▸ WHAT THE EXERCISE ASKS: I need each line of the entries below that includes the string "copies".

▸ DATA SUPPLIED:
::::

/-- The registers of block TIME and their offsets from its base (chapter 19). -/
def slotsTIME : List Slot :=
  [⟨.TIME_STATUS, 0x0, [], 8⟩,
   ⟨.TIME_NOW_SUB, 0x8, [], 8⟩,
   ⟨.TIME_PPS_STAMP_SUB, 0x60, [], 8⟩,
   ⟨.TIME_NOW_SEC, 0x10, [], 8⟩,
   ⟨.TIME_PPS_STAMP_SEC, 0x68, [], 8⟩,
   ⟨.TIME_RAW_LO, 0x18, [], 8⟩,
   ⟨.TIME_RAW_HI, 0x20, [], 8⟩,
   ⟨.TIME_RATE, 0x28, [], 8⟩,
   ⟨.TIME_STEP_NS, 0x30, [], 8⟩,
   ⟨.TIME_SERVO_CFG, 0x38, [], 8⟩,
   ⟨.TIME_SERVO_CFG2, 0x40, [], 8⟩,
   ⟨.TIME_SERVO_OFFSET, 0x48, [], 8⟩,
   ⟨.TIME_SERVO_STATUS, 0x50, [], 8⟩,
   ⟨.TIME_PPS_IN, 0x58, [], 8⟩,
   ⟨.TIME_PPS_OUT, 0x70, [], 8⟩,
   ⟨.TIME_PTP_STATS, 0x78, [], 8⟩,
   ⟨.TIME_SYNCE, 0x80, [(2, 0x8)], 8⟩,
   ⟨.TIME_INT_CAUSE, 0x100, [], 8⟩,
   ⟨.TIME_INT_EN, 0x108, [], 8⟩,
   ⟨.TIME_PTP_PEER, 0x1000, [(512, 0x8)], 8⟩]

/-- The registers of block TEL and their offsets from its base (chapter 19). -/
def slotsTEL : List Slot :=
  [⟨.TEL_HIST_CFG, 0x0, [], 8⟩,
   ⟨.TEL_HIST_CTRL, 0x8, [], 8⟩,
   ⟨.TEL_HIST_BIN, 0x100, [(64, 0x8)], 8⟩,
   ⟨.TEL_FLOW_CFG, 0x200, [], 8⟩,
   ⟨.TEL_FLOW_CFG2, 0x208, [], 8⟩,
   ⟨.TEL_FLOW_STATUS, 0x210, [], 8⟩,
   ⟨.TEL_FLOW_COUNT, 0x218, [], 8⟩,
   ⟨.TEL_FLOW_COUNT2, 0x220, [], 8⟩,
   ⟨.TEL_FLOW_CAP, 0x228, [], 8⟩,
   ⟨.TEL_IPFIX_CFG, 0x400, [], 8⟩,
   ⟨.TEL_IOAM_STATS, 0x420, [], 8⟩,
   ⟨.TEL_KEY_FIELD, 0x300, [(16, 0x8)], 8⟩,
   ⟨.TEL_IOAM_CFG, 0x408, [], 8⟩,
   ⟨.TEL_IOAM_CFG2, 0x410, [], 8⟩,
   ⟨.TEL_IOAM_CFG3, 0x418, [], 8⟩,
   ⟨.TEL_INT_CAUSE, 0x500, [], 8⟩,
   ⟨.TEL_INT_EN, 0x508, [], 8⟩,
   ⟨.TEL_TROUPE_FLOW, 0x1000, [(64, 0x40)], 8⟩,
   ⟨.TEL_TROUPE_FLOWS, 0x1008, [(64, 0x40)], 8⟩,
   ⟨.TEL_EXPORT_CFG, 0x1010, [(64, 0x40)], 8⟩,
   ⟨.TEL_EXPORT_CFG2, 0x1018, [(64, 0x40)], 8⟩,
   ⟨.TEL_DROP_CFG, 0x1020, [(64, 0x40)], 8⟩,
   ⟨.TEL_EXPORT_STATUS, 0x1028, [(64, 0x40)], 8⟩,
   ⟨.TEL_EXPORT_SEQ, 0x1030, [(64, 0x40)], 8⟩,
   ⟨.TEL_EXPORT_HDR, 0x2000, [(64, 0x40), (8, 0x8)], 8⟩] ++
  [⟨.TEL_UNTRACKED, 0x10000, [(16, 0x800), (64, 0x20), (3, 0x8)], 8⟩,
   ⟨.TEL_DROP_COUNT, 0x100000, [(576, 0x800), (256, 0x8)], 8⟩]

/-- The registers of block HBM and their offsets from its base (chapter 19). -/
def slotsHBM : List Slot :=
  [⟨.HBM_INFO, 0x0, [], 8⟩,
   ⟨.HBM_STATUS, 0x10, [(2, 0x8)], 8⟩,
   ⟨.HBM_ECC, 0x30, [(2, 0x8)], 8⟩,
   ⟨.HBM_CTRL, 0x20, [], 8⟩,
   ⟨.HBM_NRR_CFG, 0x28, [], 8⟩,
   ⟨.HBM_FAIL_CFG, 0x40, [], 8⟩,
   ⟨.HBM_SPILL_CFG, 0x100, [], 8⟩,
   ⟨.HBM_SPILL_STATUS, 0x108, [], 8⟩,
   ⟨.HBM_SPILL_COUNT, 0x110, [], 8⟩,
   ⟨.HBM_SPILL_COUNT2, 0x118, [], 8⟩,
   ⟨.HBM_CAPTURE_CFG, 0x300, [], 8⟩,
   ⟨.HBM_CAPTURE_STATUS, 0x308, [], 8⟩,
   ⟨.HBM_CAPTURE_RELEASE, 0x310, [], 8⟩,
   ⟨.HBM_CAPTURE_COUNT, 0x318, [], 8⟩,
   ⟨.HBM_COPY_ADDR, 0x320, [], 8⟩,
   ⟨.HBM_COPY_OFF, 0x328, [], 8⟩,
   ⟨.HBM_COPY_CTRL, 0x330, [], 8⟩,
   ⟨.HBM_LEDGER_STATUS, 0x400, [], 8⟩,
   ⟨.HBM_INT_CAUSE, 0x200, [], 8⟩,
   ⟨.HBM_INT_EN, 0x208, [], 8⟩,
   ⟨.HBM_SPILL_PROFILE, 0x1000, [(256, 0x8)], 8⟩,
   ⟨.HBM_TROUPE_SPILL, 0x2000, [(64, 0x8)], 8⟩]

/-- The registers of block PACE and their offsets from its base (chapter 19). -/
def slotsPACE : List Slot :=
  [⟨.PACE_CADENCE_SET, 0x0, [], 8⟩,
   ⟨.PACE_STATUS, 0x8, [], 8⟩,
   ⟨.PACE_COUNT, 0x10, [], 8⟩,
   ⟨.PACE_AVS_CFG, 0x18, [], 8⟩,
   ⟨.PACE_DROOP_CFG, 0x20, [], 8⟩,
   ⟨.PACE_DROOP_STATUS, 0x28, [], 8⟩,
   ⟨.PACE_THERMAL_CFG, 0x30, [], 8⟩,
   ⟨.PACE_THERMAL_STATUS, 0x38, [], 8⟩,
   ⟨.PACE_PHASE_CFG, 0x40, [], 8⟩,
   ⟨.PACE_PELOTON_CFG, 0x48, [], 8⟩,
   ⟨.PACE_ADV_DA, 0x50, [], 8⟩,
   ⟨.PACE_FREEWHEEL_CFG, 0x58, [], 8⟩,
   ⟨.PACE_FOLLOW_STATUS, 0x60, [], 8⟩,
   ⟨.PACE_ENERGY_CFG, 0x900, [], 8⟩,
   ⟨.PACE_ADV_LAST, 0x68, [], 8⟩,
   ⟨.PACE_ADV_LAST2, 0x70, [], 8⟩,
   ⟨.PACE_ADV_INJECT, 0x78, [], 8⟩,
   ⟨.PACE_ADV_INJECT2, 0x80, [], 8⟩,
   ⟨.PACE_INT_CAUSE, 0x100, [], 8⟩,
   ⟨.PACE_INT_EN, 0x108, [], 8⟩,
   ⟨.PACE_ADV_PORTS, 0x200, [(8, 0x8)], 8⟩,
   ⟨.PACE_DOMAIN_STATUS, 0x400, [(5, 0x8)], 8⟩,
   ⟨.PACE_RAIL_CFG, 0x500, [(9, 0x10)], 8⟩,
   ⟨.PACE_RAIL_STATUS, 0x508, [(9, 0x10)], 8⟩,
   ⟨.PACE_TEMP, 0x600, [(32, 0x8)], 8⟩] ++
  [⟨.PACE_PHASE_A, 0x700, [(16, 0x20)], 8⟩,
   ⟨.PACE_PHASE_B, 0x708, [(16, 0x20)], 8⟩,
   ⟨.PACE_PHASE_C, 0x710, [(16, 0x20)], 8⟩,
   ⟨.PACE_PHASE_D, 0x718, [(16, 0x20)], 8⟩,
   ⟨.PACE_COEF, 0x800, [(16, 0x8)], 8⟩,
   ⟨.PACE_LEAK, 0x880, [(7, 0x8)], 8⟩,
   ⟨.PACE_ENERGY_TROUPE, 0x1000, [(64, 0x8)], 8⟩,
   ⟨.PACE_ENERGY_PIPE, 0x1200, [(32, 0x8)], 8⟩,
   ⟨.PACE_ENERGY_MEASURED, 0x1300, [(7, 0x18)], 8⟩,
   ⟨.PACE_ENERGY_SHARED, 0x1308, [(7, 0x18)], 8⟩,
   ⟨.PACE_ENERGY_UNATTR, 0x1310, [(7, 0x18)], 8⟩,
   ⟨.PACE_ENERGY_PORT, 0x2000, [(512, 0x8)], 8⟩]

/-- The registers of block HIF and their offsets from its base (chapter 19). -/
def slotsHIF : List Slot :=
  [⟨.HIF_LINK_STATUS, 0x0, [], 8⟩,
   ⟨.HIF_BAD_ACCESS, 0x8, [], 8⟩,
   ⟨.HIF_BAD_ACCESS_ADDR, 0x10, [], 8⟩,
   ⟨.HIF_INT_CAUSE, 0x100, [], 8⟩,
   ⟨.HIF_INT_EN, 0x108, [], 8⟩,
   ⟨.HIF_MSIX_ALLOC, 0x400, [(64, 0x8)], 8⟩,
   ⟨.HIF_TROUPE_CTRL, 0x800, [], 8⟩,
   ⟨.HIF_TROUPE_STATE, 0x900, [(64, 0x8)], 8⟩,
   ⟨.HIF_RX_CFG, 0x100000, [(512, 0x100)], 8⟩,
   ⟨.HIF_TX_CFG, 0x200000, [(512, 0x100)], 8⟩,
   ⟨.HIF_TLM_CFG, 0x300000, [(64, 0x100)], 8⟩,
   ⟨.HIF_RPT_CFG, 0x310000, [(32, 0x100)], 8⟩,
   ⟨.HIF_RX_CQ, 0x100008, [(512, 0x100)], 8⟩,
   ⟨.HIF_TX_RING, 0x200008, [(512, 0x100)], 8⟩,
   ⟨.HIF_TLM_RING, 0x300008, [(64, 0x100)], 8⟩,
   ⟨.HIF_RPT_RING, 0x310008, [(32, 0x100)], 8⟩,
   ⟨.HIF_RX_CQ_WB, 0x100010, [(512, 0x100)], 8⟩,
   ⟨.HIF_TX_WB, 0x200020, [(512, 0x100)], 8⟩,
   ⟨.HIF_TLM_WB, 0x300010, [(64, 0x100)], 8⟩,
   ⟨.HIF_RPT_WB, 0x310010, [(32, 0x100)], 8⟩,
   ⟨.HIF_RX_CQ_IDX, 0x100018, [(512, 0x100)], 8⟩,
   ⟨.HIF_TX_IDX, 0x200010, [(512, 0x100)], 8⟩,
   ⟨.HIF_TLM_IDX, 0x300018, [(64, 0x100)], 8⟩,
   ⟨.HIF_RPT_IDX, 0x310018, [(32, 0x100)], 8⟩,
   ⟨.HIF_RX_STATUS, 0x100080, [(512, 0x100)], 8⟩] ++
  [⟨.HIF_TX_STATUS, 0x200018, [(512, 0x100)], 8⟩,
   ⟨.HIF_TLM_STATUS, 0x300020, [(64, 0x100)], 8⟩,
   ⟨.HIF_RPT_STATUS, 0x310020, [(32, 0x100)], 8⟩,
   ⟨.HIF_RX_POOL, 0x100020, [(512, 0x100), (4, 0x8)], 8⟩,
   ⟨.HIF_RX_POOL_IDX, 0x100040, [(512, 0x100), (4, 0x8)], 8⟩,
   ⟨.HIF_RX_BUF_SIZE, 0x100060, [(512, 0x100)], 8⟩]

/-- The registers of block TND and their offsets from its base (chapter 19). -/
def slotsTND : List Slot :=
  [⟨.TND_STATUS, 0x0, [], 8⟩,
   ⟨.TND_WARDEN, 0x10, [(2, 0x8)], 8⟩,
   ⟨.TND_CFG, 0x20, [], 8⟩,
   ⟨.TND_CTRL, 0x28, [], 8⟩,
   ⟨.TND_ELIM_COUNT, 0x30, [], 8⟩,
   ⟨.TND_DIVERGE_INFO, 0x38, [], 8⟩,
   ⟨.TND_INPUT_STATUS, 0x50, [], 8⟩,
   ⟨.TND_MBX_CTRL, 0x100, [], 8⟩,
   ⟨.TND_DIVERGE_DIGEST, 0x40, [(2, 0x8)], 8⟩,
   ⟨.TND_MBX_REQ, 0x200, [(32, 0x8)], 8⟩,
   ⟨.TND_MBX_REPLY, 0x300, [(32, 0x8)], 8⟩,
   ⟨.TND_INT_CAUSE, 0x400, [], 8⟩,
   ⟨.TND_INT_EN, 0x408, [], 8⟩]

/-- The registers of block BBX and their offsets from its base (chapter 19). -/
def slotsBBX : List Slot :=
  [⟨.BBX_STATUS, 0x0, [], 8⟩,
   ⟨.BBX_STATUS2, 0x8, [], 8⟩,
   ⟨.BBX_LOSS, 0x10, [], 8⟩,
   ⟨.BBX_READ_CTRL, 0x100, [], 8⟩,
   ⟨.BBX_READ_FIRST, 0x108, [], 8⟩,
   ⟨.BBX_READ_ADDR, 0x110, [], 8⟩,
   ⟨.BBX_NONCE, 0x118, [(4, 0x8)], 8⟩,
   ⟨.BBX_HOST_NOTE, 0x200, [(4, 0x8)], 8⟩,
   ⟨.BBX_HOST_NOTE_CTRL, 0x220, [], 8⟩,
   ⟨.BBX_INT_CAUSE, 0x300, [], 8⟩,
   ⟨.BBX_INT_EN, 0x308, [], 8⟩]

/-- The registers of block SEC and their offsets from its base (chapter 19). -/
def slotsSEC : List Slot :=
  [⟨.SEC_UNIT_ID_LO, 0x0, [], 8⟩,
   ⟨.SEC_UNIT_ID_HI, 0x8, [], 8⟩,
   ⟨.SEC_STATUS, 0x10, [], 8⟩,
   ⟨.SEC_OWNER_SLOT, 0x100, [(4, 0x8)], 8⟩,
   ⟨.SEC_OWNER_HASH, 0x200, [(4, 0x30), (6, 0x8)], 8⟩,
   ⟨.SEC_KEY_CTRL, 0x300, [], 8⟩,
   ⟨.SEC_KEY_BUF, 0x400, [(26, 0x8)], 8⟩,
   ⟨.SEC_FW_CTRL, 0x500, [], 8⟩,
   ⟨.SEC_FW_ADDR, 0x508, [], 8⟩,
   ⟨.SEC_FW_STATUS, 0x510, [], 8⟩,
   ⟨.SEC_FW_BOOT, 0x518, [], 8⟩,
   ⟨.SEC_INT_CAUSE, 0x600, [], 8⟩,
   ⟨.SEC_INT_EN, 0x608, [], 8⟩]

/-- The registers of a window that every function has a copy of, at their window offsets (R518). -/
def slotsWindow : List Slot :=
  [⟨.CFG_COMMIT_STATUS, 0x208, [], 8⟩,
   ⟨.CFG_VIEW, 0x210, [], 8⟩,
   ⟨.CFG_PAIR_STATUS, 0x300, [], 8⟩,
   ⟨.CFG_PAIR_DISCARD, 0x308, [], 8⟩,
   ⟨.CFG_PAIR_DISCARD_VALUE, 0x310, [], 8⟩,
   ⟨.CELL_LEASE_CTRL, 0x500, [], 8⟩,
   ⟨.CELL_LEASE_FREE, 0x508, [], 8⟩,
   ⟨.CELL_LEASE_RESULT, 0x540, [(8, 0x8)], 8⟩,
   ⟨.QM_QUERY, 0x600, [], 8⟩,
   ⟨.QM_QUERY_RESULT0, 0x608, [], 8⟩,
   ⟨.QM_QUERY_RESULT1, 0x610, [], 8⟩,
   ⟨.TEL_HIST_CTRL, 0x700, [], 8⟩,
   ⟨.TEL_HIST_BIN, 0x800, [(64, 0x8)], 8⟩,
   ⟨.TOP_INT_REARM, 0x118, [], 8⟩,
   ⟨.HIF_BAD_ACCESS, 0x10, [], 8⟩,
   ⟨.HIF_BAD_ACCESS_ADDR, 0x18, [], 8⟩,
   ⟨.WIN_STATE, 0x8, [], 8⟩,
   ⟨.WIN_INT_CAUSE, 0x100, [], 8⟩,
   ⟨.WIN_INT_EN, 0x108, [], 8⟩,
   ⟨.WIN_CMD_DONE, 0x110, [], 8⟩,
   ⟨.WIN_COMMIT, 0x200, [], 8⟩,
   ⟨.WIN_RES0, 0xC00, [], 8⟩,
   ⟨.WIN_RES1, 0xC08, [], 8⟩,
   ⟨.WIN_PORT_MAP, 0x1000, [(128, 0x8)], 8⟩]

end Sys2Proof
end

::::

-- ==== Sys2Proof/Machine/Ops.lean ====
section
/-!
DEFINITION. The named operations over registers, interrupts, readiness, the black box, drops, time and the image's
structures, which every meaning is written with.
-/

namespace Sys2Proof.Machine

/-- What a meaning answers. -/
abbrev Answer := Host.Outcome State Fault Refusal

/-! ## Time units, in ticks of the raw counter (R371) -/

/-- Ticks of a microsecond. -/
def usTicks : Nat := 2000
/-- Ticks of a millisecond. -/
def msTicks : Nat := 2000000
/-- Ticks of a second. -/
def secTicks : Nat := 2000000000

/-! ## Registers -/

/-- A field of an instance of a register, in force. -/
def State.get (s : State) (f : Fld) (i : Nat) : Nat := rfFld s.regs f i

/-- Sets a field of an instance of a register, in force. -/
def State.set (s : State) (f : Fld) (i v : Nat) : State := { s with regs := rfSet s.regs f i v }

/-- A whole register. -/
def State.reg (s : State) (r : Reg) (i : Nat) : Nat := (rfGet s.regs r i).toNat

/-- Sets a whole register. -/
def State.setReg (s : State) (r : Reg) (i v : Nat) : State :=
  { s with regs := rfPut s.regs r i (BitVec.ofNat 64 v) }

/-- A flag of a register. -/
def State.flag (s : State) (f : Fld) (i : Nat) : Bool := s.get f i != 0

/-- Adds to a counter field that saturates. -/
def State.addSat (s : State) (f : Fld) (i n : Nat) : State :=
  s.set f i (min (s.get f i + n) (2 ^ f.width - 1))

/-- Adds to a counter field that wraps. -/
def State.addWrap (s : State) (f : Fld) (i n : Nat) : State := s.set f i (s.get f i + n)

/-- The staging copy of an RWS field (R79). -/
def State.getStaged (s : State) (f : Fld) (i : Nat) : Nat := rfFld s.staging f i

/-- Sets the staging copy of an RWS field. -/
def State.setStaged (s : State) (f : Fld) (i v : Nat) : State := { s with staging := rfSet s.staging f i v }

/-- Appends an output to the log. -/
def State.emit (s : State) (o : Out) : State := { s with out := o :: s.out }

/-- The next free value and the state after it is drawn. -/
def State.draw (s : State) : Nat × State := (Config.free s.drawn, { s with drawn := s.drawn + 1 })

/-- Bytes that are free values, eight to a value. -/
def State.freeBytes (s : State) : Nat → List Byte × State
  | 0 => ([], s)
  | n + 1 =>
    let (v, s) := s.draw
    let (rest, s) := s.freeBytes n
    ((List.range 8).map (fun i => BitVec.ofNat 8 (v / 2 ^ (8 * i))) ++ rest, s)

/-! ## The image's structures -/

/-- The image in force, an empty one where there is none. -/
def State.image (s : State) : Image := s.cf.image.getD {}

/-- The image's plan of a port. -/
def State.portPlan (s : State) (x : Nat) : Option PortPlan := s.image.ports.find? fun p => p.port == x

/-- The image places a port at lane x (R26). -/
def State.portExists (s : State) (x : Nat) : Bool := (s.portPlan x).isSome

::::

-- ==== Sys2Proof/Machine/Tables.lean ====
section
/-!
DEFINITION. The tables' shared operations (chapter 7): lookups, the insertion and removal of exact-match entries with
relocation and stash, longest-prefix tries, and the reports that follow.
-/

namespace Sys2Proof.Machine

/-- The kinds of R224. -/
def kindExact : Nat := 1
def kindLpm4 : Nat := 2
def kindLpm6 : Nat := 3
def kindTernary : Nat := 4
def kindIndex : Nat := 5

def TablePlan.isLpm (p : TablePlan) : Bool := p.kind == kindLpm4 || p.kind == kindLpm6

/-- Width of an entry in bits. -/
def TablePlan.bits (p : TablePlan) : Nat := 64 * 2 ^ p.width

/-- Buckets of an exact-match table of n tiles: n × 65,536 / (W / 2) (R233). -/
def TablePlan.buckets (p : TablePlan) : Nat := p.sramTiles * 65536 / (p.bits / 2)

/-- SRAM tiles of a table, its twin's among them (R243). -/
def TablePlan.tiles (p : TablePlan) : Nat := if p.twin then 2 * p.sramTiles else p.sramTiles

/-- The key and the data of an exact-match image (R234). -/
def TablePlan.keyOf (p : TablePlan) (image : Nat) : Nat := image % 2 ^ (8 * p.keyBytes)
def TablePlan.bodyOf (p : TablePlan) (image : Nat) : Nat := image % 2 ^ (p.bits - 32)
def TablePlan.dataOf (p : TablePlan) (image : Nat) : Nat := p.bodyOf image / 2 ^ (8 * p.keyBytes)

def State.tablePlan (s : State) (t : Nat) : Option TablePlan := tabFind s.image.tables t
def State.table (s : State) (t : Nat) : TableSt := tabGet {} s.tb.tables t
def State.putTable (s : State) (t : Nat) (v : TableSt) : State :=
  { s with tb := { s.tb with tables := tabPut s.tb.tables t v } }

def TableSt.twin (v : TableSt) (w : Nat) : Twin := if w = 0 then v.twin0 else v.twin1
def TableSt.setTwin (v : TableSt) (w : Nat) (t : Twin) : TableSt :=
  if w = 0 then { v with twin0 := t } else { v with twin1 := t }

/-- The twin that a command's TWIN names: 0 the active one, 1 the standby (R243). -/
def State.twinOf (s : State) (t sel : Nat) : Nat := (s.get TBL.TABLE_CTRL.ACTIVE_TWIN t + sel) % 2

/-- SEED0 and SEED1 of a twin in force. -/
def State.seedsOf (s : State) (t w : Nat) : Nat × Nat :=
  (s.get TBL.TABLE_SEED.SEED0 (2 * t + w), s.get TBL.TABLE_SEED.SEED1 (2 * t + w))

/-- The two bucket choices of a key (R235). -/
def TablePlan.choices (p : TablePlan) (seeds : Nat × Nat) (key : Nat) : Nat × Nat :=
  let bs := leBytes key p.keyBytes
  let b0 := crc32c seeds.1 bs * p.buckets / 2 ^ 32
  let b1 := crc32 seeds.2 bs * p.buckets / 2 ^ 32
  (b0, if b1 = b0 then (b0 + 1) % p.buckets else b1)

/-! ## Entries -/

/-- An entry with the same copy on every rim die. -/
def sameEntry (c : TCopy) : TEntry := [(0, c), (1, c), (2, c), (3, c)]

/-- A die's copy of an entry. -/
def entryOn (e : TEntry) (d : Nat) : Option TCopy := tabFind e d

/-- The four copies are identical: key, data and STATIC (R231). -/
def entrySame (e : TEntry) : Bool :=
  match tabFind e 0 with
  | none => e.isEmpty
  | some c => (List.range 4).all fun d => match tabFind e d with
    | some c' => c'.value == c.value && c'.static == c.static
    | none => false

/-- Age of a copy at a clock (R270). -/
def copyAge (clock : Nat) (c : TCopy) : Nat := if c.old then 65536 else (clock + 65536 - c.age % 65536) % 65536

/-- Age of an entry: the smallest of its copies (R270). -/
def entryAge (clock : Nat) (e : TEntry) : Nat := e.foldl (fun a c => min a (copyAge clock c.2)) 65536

::::

▸ YOUR RESPONSE:
/-- The four copies are identical: key, data and STATIC (R231). -/
/-- Age of an entry: the smallest of its copies (R270). -/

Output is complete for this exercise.